Given data: Begin
/-! ## Answers (02 R41, Table 2.4) -/

/-- The packet made for an answer is one. -/
theorem answers_mkUp (s : State) (k : Packet) {ty : Nat} (hty : ty < 16) (dw1 : W32) (v : W64) (pl : List Byte) :
    Answers s k (mkUp ty (Packet.tag k) s.modNumber dw1 (v.setWidth 32) ((v >>> 32).setWidth 32) pl) ty dw1 v pl :=
  have hmod : s.modNumber % 64 = s.modNumber := Nat.mod_mod _ _
  have htag : Packet.tag k % 512 = fld k.dw0 23 9 := Nat.mod_mod _ _
  ⟨mkUp_type hty .., mkUp_dir hty .., (mkUp_mod hty ..).trans hmod, (mkUp_tag hty ..).trans htag, rfl, rfl, rfl, rfl⟩

/-- A packet of a type on PXU carries that type. -/
theorem OnPxu.ty_eq {s : State} {k : Packet} {ty : Nat} (h : OnPxu s k ty) : Packet.ty k = ty := by
  obtain ⟨-, -, hty, -⟩ := h
  exact hty

/-- A register write is a REG_WR on PXU. -/
theorem Writes.onPxu {s : State} {k : Packet} {o : Nat} {w : W64} (h : Writes s k o w) : OnPxu s k 0x3 := by
  obtain ⟨hpxu, -⟩ := h
  exact hpxu

/-- A response from a state with the module's identity hands PXU one answer, and does nothing else. -/
theorem State.respond_answers {s s1 : State} {k : Packet} {ty : Nat} (hk : Packet.ty k = ty)
    (hid : s1.host.ident = s.host.ident) (st : W16) (v : W64) (pl : List Byte) :
    ∃ r, Answers s k r ty (st.setWidth 32) v pl ∧ s1.respond k st v pl = s1.postUp r := by
  subst hk
  refine ⟨_, answers_mkUp s k (Nat.mod_lt _ (by decide)) _ v pl, ?_⟩
  rw [State.modNumber, ← hid]
  rfl

/-- A packet taken from PXU and responded to in the state as it is leaves the answer alone. -/
theorem State.onlyAnswered_respond {s : State} {k : Packet} {ty : Nat} (hk : Packet.ty k = ty) (st : W16) (v : W64) (pl : List Byte) :
    OnlyAnswered s ((s.takeRx .pxu k).respond k st v pl) k ty (st.setWidth 32) v pl := by
  obtain ⟨r, hr, hs⟩ := State.respond_answers (s := s) (s1 := s.takeRx .pxu k) hk rfl st v pl
  exact ⟨r, hr, by rw [hs]; rfl⟩

/-- A register stored for a packet of PXU, and an answer handed up, change the ports, the registers and the packets to send. -/
theorem State.takeRx_setReg_postUp_frame (s : State) (k r : Packet) (o : Nat) (v : W64) :
    let s' := ((s.takeRx .pxu k).setReg o v).postUp r
    s' = { s with ports := s'.ports, regs := s'.regs, host := { s.host with upTx := s'.host.upTx } } := by
  simp only [State.postUp, State.setReg, State.takeRx, State.updPort, State.setPort]

/-! ## Reads of stored registers (02 R42, R43) -/

/-- A stored register reads as it was last written. -/
theorem State.regVal_of_isStored (s : State) {o : Nat} (v : W64) (h : isStored o = true) : s.regVal o v = some (s.reg o) := if_pos h

/-- A read of a stored register that shows no open value answers what the register holds. -/
theorem State.readNow_of_isStored {s : State} {k : Packet} {o : Nat} (ho : Packet.off k = o) (hst : isStored o = true)
    (hopen : isOpen o = false) (hserv : regServed s o = true) : s.readNow k = s.respond k Status.ok (s.reg o) [] := by
  simp [State.readNow, ho, hopen, hserv, State.regVal_of_isStored s _ hst]

/-- A REG_RD on PXU, of a register with no row of its own and with no DATA_PUT waiting, is read at once. -/
theorem exec_regRd_here {s : State} {k : Packet} (h : OnPxu s k 0x2) (hstep : Packet.off k ≠ 0x20010)
    (hrc : isRc (Packet.off k) = false) (hput : s.putWaits = false) : exec (.regRd k) s = .next ((s.takeRx .pxu k).readNow k) := by
  have hturn : (s.takeRx .pxu k).putWaits = false := hput
  change execRegRd k s = _
  rw [execRegRd, if_neg (by simp [hstep, hrc]), State.pxu_here _ h, State.inTurn, hturn]
  rfl

/-- Outside RECOVERY every register is served (15 R391). -/
theorem regServed_of_not_recovery {s : State} (h : s.recovery = false) (o : Nat) : regServed s o = true := by
  simp [regServed, h]

/-! ## JOB_SEED (06 R147) -/

/-- JOB_SEED takes any value while the job has no command queued or running, and none otherwise. -/
theorem State.writeOther_jobSeed (s : State) (w : W64) :
    s.writeOther Reg.jobSeed w = if s.busy then none else some (s.setReg Reg.jobSeed w) := rfl

/-- No other row takes a write to JOB_SEED. -/
theorem ownWrite_jobSeed (w : W64) : ownWrite Reg.jobSeed w = false := rfl

/-- A write to JOB_SEED while the job is not busy. -/
theorem exec_registerWrite_jobSeed_idle {s : State} {k : Packet} {w : W64} (h : Writes s k Reg.jobSeed w) (hb : s.busy = false) :
    exec (.registerWrite k) s = .next (((s.takeRx .pxu k).setReg Reg.jobSeed w).respond k Status.ok 0 []) := by
  have hbusy : (s.takeRx .pxu k).busy = false := hb
  have hmine : (!ownWrite Reg.jobSeed (Packet.qw k)) = true := by rw [ownWrite_jobSeed]; rfl
  exact congrArg Host.Outcome.next (State.regWr_ok h hmine (by rw [State.writeOther_jobSeed, hbusy]; rfl))

/-- A write to JOB_SEED while the job is busy. -/
theorem exec_registerWrite_jobSeed_busy {s : State} {k : Packet} {w : W64} (h : Writes s k Reg.jobSeed w) (hb : s.busy = true) :
    exec (.registerWrite k) s = .next ((s.takeRx .pxu k).respond k Status.errRange 0 []) := by
  have hbusy : (s.takeRx .pxu k).busy = true := hb
  have hmine : (!ownWrite Reg.jobSeed (Packet.qw k)) = true := by rw [ownWrite_jobSeed]; rfl
  exact congrArg Host.Outcome.next (State.regWr_no h hmine (by rw [State.writeOther_jobSeed, hbusy]; rfl))

/-- A read of JOB_SEED outside RECOVERY. -/
theorem exec_regRd_jobSeed {s : State} {k : Packet} (h : OnPxu s k 0x2) (ho : Packet.off k = Reg.jobSeed) (hput : s.putWaits = false)
    (hrec : s.recovery = false) : exec (.regRd k) s = .next ((s.takeRx .pxu k).respond k Status.ok s.jobSeed []) := by
  have hserv : regServed (s.takeRx .pxu k) Reg.jobSeed = true := regServed_of_not_recovery hrec _
  rw [exec_regRd_here h (by rw [ho]; decide) (by rw [ho]; decide) hput, State.readNow_of_isStored ho (by decide) (by decide) hserv]
  rfl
Given data: End
— Task instructions —
Retype only the lines above between the line with "s.busy = false)" and the line with "(hrec : s.recovery", counting those two lines as well, and keep every character as it is.

— Task answer —
theorem exec_registerWrite_jobSeed_idle {s : State} {k : Packet} {w : W64} (h : Writes s k Reg.jobSeed w) (hb : s.busy = false) :
    exec (.registerWrite k) s = .next (((s.takeRx .pxu k).setReg Reg.jobSeed w).respond k Status.ok 0 []) := by
  have hbusy : (s.takeRx .pxu k).busy = false := hb
  have hmine : (!ownWrite Reg.jobSeed (Packet.qw k)) = true := by rw [ownWrite_jobSeed]; rfl
  exact congrArg Host.Outcome.next (State.regWr_ok h hmine (by rw [State.writeOther_jobSeed, hbusy]; rfl))

/-- A write to JOB_SEED while the job is busy. -/
theorem exec_registerWrite_jobSeed_busy {s : State} {k : Packet} {w : W64} (h : Writes s k Reg.jobSeed w) (hb : s.busy = true) :
    exec (.registerWrite k) s = .next ((s.takeRx .pxu k).respond k Status.errRange 0 []) := by
  have hbusy : (s.takeRx .pxu k).busy = true := hb
  have hmine : (!ownWrite Reg.jobSeed (Packet.qw k)) = true := by rw [ownWrite_jobSeed]; rfl
  exact congrArg Host.Outcome.next (State.regWr_no h hmine (by rw [State.writeOther_jobSeed, hbusy]; rfl))

/-- A read of JOB_SEED outside RECOVERY. -/
theorem exec_regRd_jobSeed {s : State} {k : Packet} (h : OnPxu s k 0x2) (ho : Packet.off k = Reg.jobSeed) (hput : s.putWaits = false)
    (hrec : s.recovery = false) : exec (.regRd k) s = .next ((s.takeRx .pxu k).respond k Status.ok s.jobSeed []) := by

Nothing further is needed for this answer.